See Ferguson v. Watkins, 448 So. 2d 271, 275 (Miss.1984). In Ferguson, the court stated that "the defamation must be clear and unmistakable from the words themselves and not be the product of innuendo, speculation or conjecture." Id. The Mississippi Supreme Court has also stated:

 
The meaning to be ascribed to the publication is that which the recipient would correctly, or mistakenly but reasonably understand as intended to be expressed provided the recipient did actually understand it in the defamatory sense.

Conroy v. Breland, 185 Miss. 787, 189 So. 814, 816 (1939).

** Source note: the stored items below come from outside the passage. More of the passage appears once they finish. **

-- ==== Sys2Proof/Laws/KeepsTiming.lean ====
section
/-! SUPPORT. What every operation of Timing keeps. -/

namespace Sys2Proof.Machine

theorem acquired_keeps {z : State} {k : Nat} {s : State} (h : Keeps z s) : Keeps z (acquired k s) :=
  (keeps_ite h (keeps_ite (lenUpdate_keeps (enterRun_keeps (keeps_ite (evt_keeps (wr_keeps h)) h))) (keeps_ite
    (evt_keeps (wr_keeps h)) h)))

theorem showDeviations_keeps {z : State} {k : Nat} {dev : List Int} {s : State} (h : Keeps z s) : Keeps z
    (showDeviations k dev s) :=
  (foldl_keeps (fun _ _ h1 => (wr_keeps h1)) h)

theorem identityLost_keeps {z : State} {k : Nat} {s : State} (h : Keeps z s) : Keeps z (identityLost k s) :=
  (stationFault_keeps (wr_keeps h))

theorem setBeam_keeps {z : State} {k : Nat} {b : Beam} {s : State} (h : Keeps z s) : Keeps z (setBeam k b s) :=
  (setSta_keeps h)

theorem judgeIdentity_keeps {z : State} {k : Nat} {holds : Bool} {contrary : Bool} {rot : Nat} {s : State} (h : Keeps
    z s) : Keeps z (judgeIdentity k holds contrary rot s) :=
  (keeps_ite (keeps_ite h (keeps_ite (keeps_ite (identityLost_keeps (setBeam_keeps h)) (setBeam_keeps h)) (keeps_ite
    (setBeam_keeps h) h))) (keeps_ite (setBeam_keeps h) (keeps_ite (evt_keeps (wr_keeps (setSta_keeps h)))
    (setBeam_keeps h))))

theorem revolution_keeps {z : State} {k : Nat} {rev : List Nat} {s : State} (h : Keeps z s) : Keeps z (revolution k
    rev s) :=
  (keeps_ite (showDeviations_keeps h) (keeps_ite (judgeIdentity_keeps (showDeviations_keeps h)) (judgeIdentity_keeps
    (showDeviations_keeps h))))

theorem periodUpdate_keeps {z : State} {k : Nat} {s : State} (h : Keeps z s) : Keeps z (periodUpdate k s) :=
  (wr_keeps h)

theorem periodFollow_keeps {z : State} {k : Nat} {s : State} (h : Keeps z s) : Keeps z (periodFollow k s) :=
  (keeps_ite (periodUpdate_keeps h) h)

theorem showTiming_keeps {z : State} {k : Nat} {s : State} (h : Keeps z s) : Keeps z (showTiming k s) :=
  (wr_keeps (putWord_keeps h))

theorem stableCheck_keeps {z : State} {k : Nat} {s : State} (h : Keeps z s) : Keeps z (stableCheck k s) :=
  (keeps_ite h (periodUpdate_keeps (setBeam_keeps h)))

theorem beamAccept_keeps {z : State} {k : Nat} {x1 : Nat} {s : State} (h : Keeps z s) : Keeps z (beamAccept k x1 s).2
    :=
  (showTiming_keeps (keeps_ite (acquired_keeps (stableCheck_keeps (periodFollow_keeps (keeps_ite (revolution_keeps
    (putWord_keeps (wr_keeps (setSta_keeps h)))) (putWord_keeps (wr_keeps (setSta_keeps h))))))) (periodFollow_keeps
    (keeps_ite (revolution_keeps (putWord_keeps (wr_keeps (setSta_keeps h)))) (putWord_keeps (wr_keeps (setSta_keeps
    h)))))))

theorem beginPlane_keeps {z : State} {k : Nat} {e : StartEntry} {l1 : Nat} {s : State} (h : Keeps z s) : Keeps z
    (beginPlane k e l1 s) :=
  (keeps_ite h (keeps_ite (spoilFrame_keeps h) (wr_keeps (putWord_keeps (setSta_keeps h)))))

theorem cffSend_keeps {z : State} {k : Nat} {i : Nat} {xs : Nat} {offs : Nat} {c : Nat} {s : State} (h : Keeps z s) :
    Keeps z (cffSend k i xs offs c s) :=
  (keeps_ite (Keeps.update (by (try dsimp only); split <;> (try dsimp only); exacts [(Keeps.ofPair (by assumption)
    (agentRead_keeps h)), (freeBytes_keeps (Keeps.ofPair (by assumption) (agentRead_keeps h)))])) h)

theorem earlyEdge_keeps {z : State} {k : Nat} {s : State} (h : Keeps z s) : Keeps z (earlyEdge k s) :=
  (stationFault_keeps (bump_keeps (setBeam_keeps h)))

theorem scanResume_keeps {z : State} {k : Nat} {x1 : Nat} {s : State} (h : Keeps z s) : Keeps z (scanResume k x1 s) :=
  (putResume_keeps (keeps_ite1 (drawFree_keeps h) h))

theorem enterHold_keeps {z : State} {k : Nat} {s : State} (h : Keeps z s) : Keeps z (enterHold k s) :=
  (keeps_ite (stationFence_keeps (stationStopped_keeps (lenUpdate_keeps (evtMask_keeps (showTiming_keeps
    (by (try dsimp only); split <;> (try dsimp only); exacts [(imagerHold_keeps (keeps_ite (putResume_keeps (wr_keeps
    (setSta_keeps h))) (by (try dsimp only); split <;> (try dsimp only); exacts [(scanResume_keeps (wr_keeps
    (setSta_keeps h))), (wr_keeps (setSta_keeps h))]))), (keeps_ite (putResume_keeps (wr_keeps (setSta_keeps h)))
    (by (try dsimp only); split <;> (try dsimp only); exacts [(scanResume_keeps (wr_keeps (setSta_keeps h))),
    (wr_keeps (setSta_keeps h))]))])))))) (stationStopped_keeps (lenUpdate_keeps (evtMask_keeps (showTiming_keeps
    (by (try dsimp only); split <;> (try dsimp only); exacts [(imagerHold_keeps (keeps_ite (putResume_keeps (wr_keeps
    (setSta_keeps h))) (by (try dsimp only); split <;> (try dsimp only); exacts [(scanResume_keeps (wr_keeps
    (setSta_keeps h))), (wr_keeps (setSta_keeps h))]))), (keeps_ite (putResume_keeps (wr_keeps (setSta_keeps h)))
    (by (try dsimp only); split <;> (try dsimp only); exacts [(scanResume_keeps (wr_keeps (setSta_keeps h))),
    (wr_keeps (setSta_keeps h))]))]))))))

theorem slipCount_keeps {z : State} {k : Nat} {lo : Nat} {n : Nat} {s : State} (h : Keeps z s) : Keeps z (slipCount k
    lo n s).2 :=
  (keeps_ite1 h (by (try dsimp only); split <;> (try dsimp only); exacts [(bumpBy_keeps (evt_keeps (bumpBy_keeps h))),
    (bumpBy_keeps (evt_keeps (bumpBy_keeps h)))]))

theorem progress_keeps {z : State} {k : Nat} {s : State} (h : Keeps z s) : Keeps z (progress k s) :=
  (showTiming_keeps (foldl_keeps (fun _ _ h1 => (keeps_ite h1 (keeps_ite (planeFinished_keeps (onlyIf_keeps (fun _ h2
    => (frameBegun_keeps h2)) (putPlane_keeps (keeps_ite h1 (leadCheck_keeps (setPlane_keeps h1)))))) (keeps_ite h1
    (leadCheck_keeps (setPlane_keeps h1)))))) h))

theorem slipSpoil_keeps {z : State} {k : Nat} {i : Nat} {s : State} (h : Keeps z s) : Keeps z (slipSpoil k i s) :=
  (stationFault_keeps (keeps_ite (sendCause_keeps (spoilFrame_keeps h)) (spoilFrame_keeps h)))

theorem slipLines_keeps {z : State} {k : Nat} {lo : Nat} {n : Nat} {s : State} (h : Keeps z s) : Keeps z (slipLines k
    lo n s) := by
  have e := Eq.refl @slipLines; conv_rhs at e => delta slipLines
  rw [e]
  (try dsimp only)
  split <;> (try dsimp only)
  exacts [(slipSpoil_keeps (progress_keeps (slipCount_keeps h))), (progress_keeps (slipCount_keeps h))]

theorem passScan_keeps {z : State} {k : Nat} {adv : Nat} {s : State} (h : Keeps z s) : Keeps z (passScan k adv s) :=
  (setSta_keeps h)

theorem loseScan_keeps {z : State} {k : Nat} {f : Nat} {s : State} (h : Keeps z s) : Keeps z (loseScan k f s) :=
  (slipLines_keeps (passScan_keeps h))

theorem missScan_keeps {z : State} {k : Nat} {s : State} (h : Keeps z s) : Keeps z (missScan k s) :=
  (keeps_ite (stationFault_keeps (keeps_ite (loseScan_keeps (bump_keeps (setSta_keeps h))) (bump_keeps (setSta_keeps
    h)))) (showTiming_keeps (keeps_ite (loseScan_keeps (bump_keeps (setSta_keeps h))) (bump_keeps (setSta_keeps h)))))

theorem missUntil_keeps {z : State} {k : Nat} {x1 : Nat} {x2 : Nat} {x3 : State} (h : Keeps z x3) : Keeps z (missUntil
    k x1 x2 x3) := by
  fun_induction missUntil k x1 x2 x3 <;> first | exact Keeps.update (by assumption) | grind [missScan_keeps]

theorem holdCheck_keeps {z : State} {k : Nat} {s : State} (h : Keeps z s) : Keeps z (holdCheck k s) := by
  have e := Eq.refl @holdCheck; conv_rhs at e => delta holdCheck
  rw [e]
  (try dsimp only)
  split <;> (try dsimp only)
  exacts [(keeps_ite (enterHold_keeps h) h), h]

The statements of Cole and the plaintiffs make clear that they understood the letter "in the defamatory sense." This court is of the opinion, however, that, as a matter of law, the letter is not defamatory because the meaning ascribed by the plaintiffs and Cole is not reasonable. The letter does not include any statement regarding the competency of the plaintiffs, nor does it question their treatment of the claimant. The plaintiffs apparently find the sentence advising Cole to "see a reputable medical or orthopedic doctor" to be particularly offensive. That statement obviously refers to a reputable, rather than a disreputable, medical or orthopedic doctor and does not in any way cast aspersions on the reputation or ability of the plaintiffs or any other chiropractor.

It is the opinion of this court that the defendant's motion for summary judgment should be granted. A separate judgment shall be entered according to the local rules.

NOTES

[1] Dr. McArthur and Dr. Lizak do business as Arrowhead Clinic, Professional Association.